En dehors du patriarche Bartholomée, combien de primats ont célébré jusqu’à présent avec Épiphane Doumenko (chef de l’église orthodoxe d’Ukraine) ? Même les hiérarques orthodoxes qui, à force de pressions, ont accepté de reconnaître les schismatiques ukrainiens, évitent de concélébrer avec lui.
- A votre avis, d’où le patriarche Bartholomée tient-il que l’Eglise russe aurait un évêque en Abkhazie et en Ossétie du Sud ?
- Peut-être de conseillers incompétents ? J’ai découvert l’interview géorgien dans une traduction anglaise non autorisée, on entend mal ce que dit le patriarche en grec. Si le patriarche Bartholomée a bien dit cela, il se trompe. L’Église russe n’a pas d’évêque en Abkhazie, ni en Ossétie du Sud.

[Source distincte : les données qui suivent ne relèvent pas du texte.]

-- ==== Sys2Proof/Laws/Sessions.lean ====
section
/-! SUPPORT. What the session operations leave of a session's entry, and what a completion record does to its queue. -/

set_option linter.all false

namespace Sys2Proof.Machine

open Sys2Proof

/-! ### What leaves the session entries -/

theorem tbl_of {T : List Prim} {s u : State} (e : T.all Prim.keepsSs = true) (h : ∀ {P : State → Prop}, Stable T P → P s → P u) : u.ss.tbl = s.ss.tbl :=
  (congrArg Sessions.tbl (h (P := fun v => v.ss = s.ss) (frame_ss e s) rfl) :)

@[simp] theorem State.setCq_tbl (s : State) (d : Nat) (q : CQ) : (s.setCq d q).ss.tbl = s.ss.tbl := rfl

theorem State.holdRec_tbl (s : State) (d : Nat) (r : Rec) (a b : Bool) (n : Option Nat) : (s.holdRec d r a b n).ss.tbl = s.ss.tbl := by
  unfold State.holdRec
  dsimp only
  exact tbl_of (T := [.notify, .ev]) rfl (s := s.setCq d _) fun {P} h hs => State.hubRose_keeps h _ _ _ hs

theorem State.writeRec_tbl (s : State) (d : Nat) (r : Rec) : (s.writeRec d r).ss.tbl = s.ss.tbl := by
  unfold State.writeRec
  dsimp only
  exact tbl_of (T := [.out, .ctr, .sl, .ev]) rfl (s := s.setCq d _) fun {P} h hs => State.txWrite_keeps h _ _ _ _ _ _ hs

theorem State.sendNotif_tbl (s : State) (d : Nat) (r : Rec) : (s.sendNotif d r).ss.tbl = s.ss.tbl := by
  unfold State.sendNotif
  dsimp only
  split
  · exact tbl_of (T := [.out, .ctr, .sl, .ev]) rfl (s := s) fun {P} h hs => h.ev rfl _ _ _ _ _ _ _ (h.ev rfl _ _ _ _ _ _ _ (State.txSend_keeps h _ _ _ hs))
  · exact tbl_of (T := [.out, .ctr, .sl, .ev]) rfl (s := s.setCq d _) fun {P} h hs => State.txFlush_keeps h _ _ _ hs

theorem State.postNotif_tbl (s : State) (d : Nat) (r : Rec) : (s.postNotif d r).ss.tbl = s.ss.tbl := by
  unfold State.postNotif
  dsimp only
  split
  · rfl
  · split
    · exact State.sendNotif_tbl _ _ _
    · exact State.holdRec_tbl _ _ _ _ _ _

theorem State.postRec_tbl (s : State) (d : Nat) (r : Rec) (w : Bool) (n : Option Nat) : (s.postRec d r w n).ss.tbl = s.ss.tbl := by
  unfold State.postRec
  split
  · exact when_keeps (P := fun u => u.ss.tbl = s.ss.tbl) (fun u hu => (State.postNotif_tbl _ _ _).trans hu) (State.writeRec_tbl _ _ _)
  · exact State.holdRec_tbl _ _ _ _ _ _

theorem State.record_tbl (s : State) (d a b c e f g i : Nat) (w : Bool) (n : Option Nat) : (s.record d a b c e f g i w n).ss.tbl = s.ss.tbl := State.postRec_tbl _ _ _ _ _

theorem State.endDesc_tbl (s : State) (q : QDesc) (a b c d : Nat) : (s.endDesc q a b c d).ss.tbl = s.ss.tbl := by
  unfold State.endDesc
  dsimp only
  refine (tbl_of (T := [.ctr, .ev]) rfl fun {P} h hs => h.ev rfl _ _ _ _ _ _ _ (when_keeps (P := P) (fun u hu => h.ctr rfl _ _ _ _ _ rfl hu) (when_keeps (P := P) (fun u hu => h.ev rfl _ _ _ _ _ _ _ (h.ctr rfl _ _ _ _ _ rfl hu)) hs))).trans
    (State.record_tbl _ _ _ _ _ _ _ _ _ _ _)

theorem incEv_tbl (s : State) (e : Entry) (he : e.acc = .ro) (n sub i : Nat) (a : Nat) (b : Option Nat) (c d : Nat) (f g : Option Nat) : ((s.inc e n sub i).ev a b c d f g).ss.tbl = s.ss.tbl :=
  tbl_of (T := [.ctr, .ev]) rfl fun {_P} h hs => h.ev rfl _ _ _ _ _ _ _ (h.ctr rfl _ _ _ _ _ he hs)

theorem State.touchEntry_tbl (s : State) (k : Nat) : (s.touchEntry k).ss.tbl = s.ss.tbl := by
  unfold State.touchEntry
  dsimp only
  split
  · split <;> exact incEv_tbl _ _ rfl _ _ _ _ _ _ _ _ _
  · split <;> exact incEv_tbl _ _ rfl _ _ _ _ _ _ _ _ _

theorem State.sess_of_tbl {s u : State} (e : u.ss.tbl = s.ss.tbl) (k : Nat) : u.sess k = s.sess k := by
  unfold State.sess
  rw [e]

theorem State.setSess_sess {s : State} (h : Tbl.sorted s.ss.tbl) (k j : Nat) (x : Sess) : (s.setSess k x).sess j = if j = k then x else s.sess j := by
  unfold State.sess State.setSess
  dsimp only
  rw [Tbl.get_put h]

theorem State.setSess_sorted {s : State} (h : Tbl.sorted s.ss.tbl) (k : Nat) (x : Sess) : Tbl.sorted (s.setSess k x).ss.tbl := Tbl.put_sorted h

/-- Slot k's entry is x, in a table in order. -/
def SessIs (k : Nat) (x : Sess) (u : State) : Prop := Tbl.sorted u.ss.tbl ∧ u.sess k = x

theorem SessIs.of {k : Nat} {x : Sess} {s u : State} (h : SessIs k x s) (e : u.ss.tbl = s.ss.tbl) : SessIs k x u :=
  ⟨by rw [e]; exact h.1, (State.sess_of_tbl e k).trans h.2⟩

theorem SessIs.set {k : Nat} {x : Sess} {s : State} (h : SessIs k x s) (y : Sess) : SessIs k y (s.setSess k y) :=
  ⟨State.setSess_sorted h.1 _ _, (State.setSess_sess h.1 k k y).trans (if_pos rfl)⟩

theorem SessIs.ev {k : Nat} {x : Sess} {s : State} (h : SessIs k x s) (a : Nat) (b : Option Nat) (c d : Nat) (e f : Option Nat) : SessIs k x (s.ev a b c d e f) :=
  h.of (congrArg Sessions.tbl (State.ev_ss _ _ _ _ _ _ _) :)

theorem SessIs.endDesc {k : Nat} {x : Sess} {s : State} (h : SessIs k x s) (q : QDesc) (a b c d : Nat) : SessIs k x (s.endDesc q a b c d) := h.of (State.endDesc_tbl _ _ _ _ _ _)

theorem SessIs.popHead {k : Nat} {x : Sess} {s : State} {q : QDesc} {rest : List QDesc} (h : SessIs k x s) (hr : x.ring = q :: rest) :
    SessIs k { x with ring := rest, head := (x.head + 1) % 65536 } (s.popHead k) := by
  unfold State.popHead
  dsimp only
  rw [h.2, hr]
  exact (h.set _).ev _ _ _ _ _ _

theorem SessIs.endHead {k : Nat} {x : Sess} {s : State} {q : QDesc} {rest : List QDesc} (h : SessIs k x s) (hr : x.ring = q :: rest) (a b : Nat) :
    SessIs k { x.popped rest with deadline := 0 } (s.endHead k a b) := by
  unfold State.endHead
  rw [h.2, hr]
  have h1 := h.popHead hr
  dsimp only
  rw [h1.2]
  exact (h1.set _).endDesc _ _ _ _ _

/-- Slot k's entry has that core, in a table in order. -/
def CoreIs (k : Nat) (c : Sess) (u : State) : Prop := Tbl.sorted u.ss.tbl ∧ (u.sess k).core = c

theorem SessIs.core {k : Nat} {x : Sess} {u : State} (h : SessIs k x u) : CoreIs k x.core u := ⟨h.1, by rw [h.2]⟩

theorem CoreIs.of {k : Nat} {c : Sess} {s u : State} (h : CoreIs k c s) (e : u.ss.tbl = s.ss.tbl) : CoreIs k c u :=
  ⟨by rw [e]; exact h.1, by rw [State.sess_of_tbl e k]; exact h.2⟩

theorem CoreIs.is {k : Nat} {c : Sess} {s : State} (h : CoreIs k c s) : SessIs k (s.sess k) s := ⟨h.1, rfl⟩

theorem CoreIs.stable {T : List Prim} (e : T.all Prim.keepsSs = true) (k : Nat) (c : Sess) : Stable T (CoreIs k c) := by
  intro p hp
  have f := fun s => frame_ss e s p hp
  have w : ∀ s u : State, u.ss = s.ss → CoreIs k c s → CoreIs k c u := fun s u q h => h.of (congrArg Sessions.tbl q :)
  have hk := List.all_eq_true.mp e p hp
  cases p <;> first | cases hk | skip
  all_goals intro s; intros; first
    | exact w s _ rfl (by assumption)
    | exact w s _ (State.notifyVia_ss _ _ _ _) (by assumption)
    | exact w s _ (State.journal_ss _ _ _ _ _ _ _ _) (by assumption)
    | exact w s _ (State.ev_ss _ _ _ _ _ _ _) (by assumption)

theorem CoreIs.setSess {j k : Nat} {c : Sess} {s : State} (h : CoreIs j c s) (x : Sess) (hx : x.core = (s.sess k).core) : CoreIs j c (s.setSess k x) := by
  refine ⟨State.setSess_sorted h.1 _ _, ?_⟩
  rw [State.setSess_sess h.1]
  split
  · rename_i e
    rw [hx, ← e]
    exact h.2
  · exact h.2

theorem CoreIs.setPage {j k : Nat} {c : Sess} {s : State} (h : CoreIs j c s) (l : Nat) (p : Page) : CoreIs j c (s.setPage k l p) := h.setSess _ rfl

/-- The changes that setting page moves going, and ending them, is made of, beside the pages themselves. -/
def pageMoves : List Prim := [.out, .ctr, .nv, .notify, .sc, .tm, .fb, .sl, .ev]

/-- P does not mind what a session's entry keeps of its pages. -/
def PageOk (P : State → Prop) : Prop := ∀ (s : State) (k : Nat) (x : Sess), x.core = (s.sess k).core → P s → P (s.setSess k x)

theorem PageOk.page {P : State → Prop} (h : PageOk P) {s : State} (hs : P s) (k l : Nat) (p : Page) : P (s.setPage k l p) := h _ _ _ rfl hs

theorem CoreIs.pageOk (j : Nat) (c : Sess) : PageOk (CoreIs j c) := fun _ _ x e h => h.setSess x e

theorem cq_pageOk (q : Tbl CQ) : PageOk (fun u => u.ss.cq = q) := fun _ _ _ _ h => h

theorem State.addMove_by {P : State → Prop} (st : Stable pageMoves P) (hp : PageOk P) {s : State} (m : Move) (h : P s) : P (s.addMove m) := by
  unfold State.addMove
  dsimp only
  split
  · exact h
  · have k0 := st
    exact when_keeps (P := P) (fun u hu => when_keeps (P := P) (fun u hu => State.trackWait_keeps (k0.mono rfl) _ _ hu) (k0.ev rfl _ _ _ _ _ _ _ hu))
      (State.startMoves_keeps (k0.mono rfl) _ (k0.tm rfl _ _ (hp.page h _ _ _)))

theorem State.addMove_core {j : Nat} {c : Sess} {s : State} (m : Move) (h : CoreIs j c s) : CoreIs j c (s.addMove m) := State.addMove_by (CoreIs.stable rfl j c) (CoreIs.pageOk j c) m h

theorem State.failMove_by {P : State → Prop} (st : Stable pageMoves P) (hp : PageOk P) {s : State} (m : Move) (h : P s) : P (s.failMove m) := by
  unfold State.failMove
  dsimp only
  have k0 := st
  have h1 : P ((s.freeDest m).endMove m) := State.endMove_keeps (k0.mono rfl) _ _ (State.freeDest_keeps (k0.mono rfl) _ _ h)
  split
  · exact hp.page h1 _ _ _
  · exact h1

theorem State.failMove_core {j : Nat} {c : Sess} {s : State} (m : Move) (h : CoreIs j c s) : CoreIs j c (s.failMove m) := State.failMove_by (CoreIs.stable rfl j c) (CoreIs.pageOk j c) m h

theorem State.dropOne_by {P : State → Prop} (st : Stable pageMoves P) (hp : PageOk P) {s : State} (k l : Nat) (h : P s) : P (s.dropOne k l) := by
  unfold State.dropOne
  dsimp only
  have k0 := st
  split
  · exact h
  · exact State.invalidate_keeps (k0.mono rfl) _ _ _ (State.freeHome_keeps (k0.mono rfl) _ _ _ (hp _ _ _ rfl h))

theorem State.dropOne_core {j : Nat} {c : Sess} {s : State} (k l : Nat) (h : CoreIs j c s) : CoreIs j c (s.dropOne k l) := State.dropOne_by (CoreIs.stable rfl j c) (CoreIs.pageOk j c) k l h

theorem State.dropPage_by {P : State → Prop} (st : Stable pageMoves P) (hp : PageOk P) {s : State} (k l : Nat) (h : P s) : P (s.dropPage k l) := by
  unfold State.dropPage
  dsimp only
  have h1 := State.dropOne_by (st.mono rfl) hp k l h
  split
  · exact h1
  · have h2 := State.dropOne_by (st.mono rfl) hp k (leafLpn (l / 8192)) h1
    split
    · exact h2
    · exact State.dropOne_by (st.mono rfl) hp _ _ h2

theorem State.dropPage_core {j : Nat} {c : Sess} {s : State} (k l : Nat) (h : CoreIs j c s) : CoreIs j c (s.dropPage k l) := State.dropPage_by (CoreIs.stable rfl j c) (CoreIs.pageOk j c) k l h

theorem State.dropDraft_by {P : State → Prop} (st : Stable pageMoves P) (hp : PageOk P) {s : State} (k : Nat) (h : P s) : P (s.dropDraft k) := by
  unfold State.dropDraft
  dsimp only
  split
  · have h1 := each_keeps (P := P) (l := (s.sess k).pages.filter fun e => isKv e.1 && decide ((s.model (s.sess k).model).draftBase ≤ e.1) && !e.2.moving) (fun e u hu => State.dropPage_by (st.mono rfl) hp k e.1 hu) h
    exact hp _ _ _ rfl h1
  · exact h

theorem State.dropDraft_core {j : Nat} {c : Sess} {s : State} (k : Nat) (h : CoreIs j c s) : CoreIs j c (s.dropDraft k) := State.dropDraft_by (CoreIs.stable rfl j c) (CoreIs.pageOk j c) k h

theorem State.toState_other {j k : Nat} {c : Sess} {s : State} (st : SSt) (h : CoreIs j c s) (n : j ≠ k) : CoreIs j c (s.toState k st) := by
  unfold State.toState
  dsimp only
  have h1 : CoreIs j c (s.setSess k { s.sess k with st := st, since := s.pk.current }) := ⟨State.setSess_sorted h.1 _ _, by rw [State.setSess_sess h.1, if_neg n]; exact h.2⟩
  split
  · exact (CoreIs.stable (T := [.ev]) rfl j c).ev rfl _ _ _ _ _ _ _ h1
  · split
    · exact (CoreIs.stable (T := [.ev]) rfl j c).ev rfl _ _ _ _ _ _ _ h1
    · exact h1

theorem CoreIs.other {j k : Nat} {c x : Sess} {s : State} (h : CoreIs j c s) (n : j ≠ k) : CoreIs j c (s.setSess k x) :=
  ⟨State.setSess_sorted h.1 _ _, by rw [State.setSess_sess h.1, if_neg n]; exact h.2⟩

theorem State.beginMoving_other {j k : Nat} {c : Sess} {s : State} (a b : Nat) (h : CoreIs j c s) (n : j ≠ k) : CoreIs j c (s.beginMoving k a b) := by
  unfold State.beginMoving
  dsimp only
  exact ((State.toState_other _ ((State.dropDraft_core k h).other n) n)).other n

theorem State.evictDeep_core {j : Nat} {c : Sess} {s : State} (ch : Nat) (only : Option Nat) (h : CoreIs j c s) (n : c.st ≠ .parkedDeep) : CoreIs j c (s.evictDeep ch only) := by
  have kt := (CoreIs.stable (T := pageMoves) rfl j c)
  unfold State.evictDeep
  split
  · exact h
  · rename_i k l _ _
    dsimp only
    split
    · rename_i deep
      split
      · exact State.pinWait_keeps (kt.mono rfl) _ _ h
      · refine State.beginMoving_other _ _ (h.of (State.touchEntry_tbl _ _)) ?_
        rintro rfl
        have : (s.sess j).core.st = .parkedDeep := deep.2
        rw [h.2] at this
        exact n this
    · split
      · rename_i e
        refine State.addMove_core _ ?_
        have := (OkOpt.bind (Q := fun _ => True) (R := fun p : Nat × Nat × State => CoreIs j c p.2.2) OkOpt.any (fun r _ => OkOpt.map (State.takeFar_keeps (kt.mono rfl) s _ r ch h) fun b hb => hb)) _ e
        exact this
      · exact h

theorem State.evictOne_core {j : Nat} {c : Sess} {s : State} (ch tier : Nat) (only : Option Nat) (h : CoreIs j c s) (n : c.st ≠ .parkedDeep) : CoreIs j c (s.evictOne ch tier only) := by
  have kt := (CoreIs.stable (T := pageMoves) rfl j c)
  unfold State.evictOne
  split
  · exact h
  · split
    · split
      · exact h
      · rename_i k l _ _
        dsimp only
        have t := State.takeFrame_keeps (kt.mono rfl) s (s.sess k).dom ch 1 h
        split
        · rename_i a u e
          exact State.addMove_core _ (OkOP.get e t)
        · exact State.evictDeep_core _ _ h n
    · exact State.evictDeep_core _ _ h n

theorem State.starve_core {j : Nat} {c : Sess} {s : State} (d tier : Nat) (cs : List Nat) (h : CoreIs j c s) (n : c.st ≠ .parkedDeep) : CoreIs j c (s.starve d tier cs) := by
  unfold State.starve
  split
  · split
    · exact State.evictOne_core _ _ _ h n
    · exact h
  · exact each_keeps (P := CoreIs j c) (fun a u hu => State.evictOne_core _ _ _ ((CoreIs.stable (T := [.tm]) rfl j c).tm rfl _ _ hu) n) h

theorem State.allocWait_core {j : Nat} {c : Sess} {s : State} (k tier : Nat) (h : CoreIs j c s) (n : c.st ≠ .parkedDeep) : CoreIs j c (s.allocWait k tier) := by
  unfold State.allocWait
  dsimp only
  have k0 := (CoreIs.stable (T := [.ctr, .ev]) rfl j c)
  split
  · exact k0.ev rfl _ _ _ _ _ _ _ (k0.ctr rfl _ _ _ _ _ rfl (h.setSess _ rfl))
  · exact State.starve_core _ _ _ (k0.ev rfl _ _ _ _ _ _ _ (k0.ctr rfl _ _ _ _ _ rfl (h.setSess _ rfl))) n

theorem State.reserveDest_by {P : State → Prop} (st : Stable pageMoves P) (hp : PageOk P) {s : State} (k l tier : Nat) (h : P s) : OkOP (P) (s.reserveDest k l tier) := by
  have kt := st
  unfold State.reserveDest
  dsimp only
  split
  · exact OkOpt.none
  · split
    · exact OkOpt.map (State.takeFrame_keeps (kt.mono rfl) s _ _ 1 h) fun b hb => hb
    · exact OkOpt.map (State.takeFar_keeps (kt.mono rfl) s _ _ _ h) fun b hb => hb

Il y a longtemps que nous avons remarqué que le Patriarcat de Constantinople est mal informé, par exemple sur la question ukrainienne.
- En quoi est-il mal informé sur la question ukrainienne ?
- D'après ce qu’on m’a dit, les conseillers du patriarche Bartholomée ne l’ont pas informé de ce qu’une partie des schismatiques qu'il a reconnus en Ukraine n'avaient pas été ordonnés dans la succession apostolique. Les renseignements que nous lui faisions parvenir à ce sujet n'arrivaient pas jusqu’au patriarche, ou bien il les ignorait.
En Ukraine, il a « rétabli dans son rang de métropolite de Lvov » un ancien archiprêtre marié qui, avant de rejoindre le schisme, n’était pas métropolite et n’occupait pas le siège de Lvov.
Les rapports et les documents officiels et non officiels qui se publient pour défendre l’intrusion de Constantinople en Ukraine contiennent de nombreuses erreurs grossières sur le plan historique et sur le plan du fonctionnement interne de l’Église russe.
Je pense qu’il s’agit encore une fois d’un quiproquo, d’un manque d’information du primat. Ou bien d’un nouveau mythe de propagande dans le genre de la fable sur la « Troisième Rome » et sur notre prétendue aspiration à « l’hégémonie mondiale ».
- Constantinople peut-il, à votre avis, redresser la situation ?
- Comme dit le proverbe, « mieux vaut réfléchir avant d’agir ». Si nous voulons rétablir l’unité de l’orthodoxie, il faut dialoguer.
En août 2018, le patriarche Cyrille est venu à Istanbul : il a proposé au patriarche Bartholomée de ne pas prendre de décisions à la hâte, d’étudier ensemble la question ukrainienne, sur une base scientifique solide. Pour le malheur de l’orthodoxie, le patriarche Bartholomée a répondu qu’il n’avait pas le temps.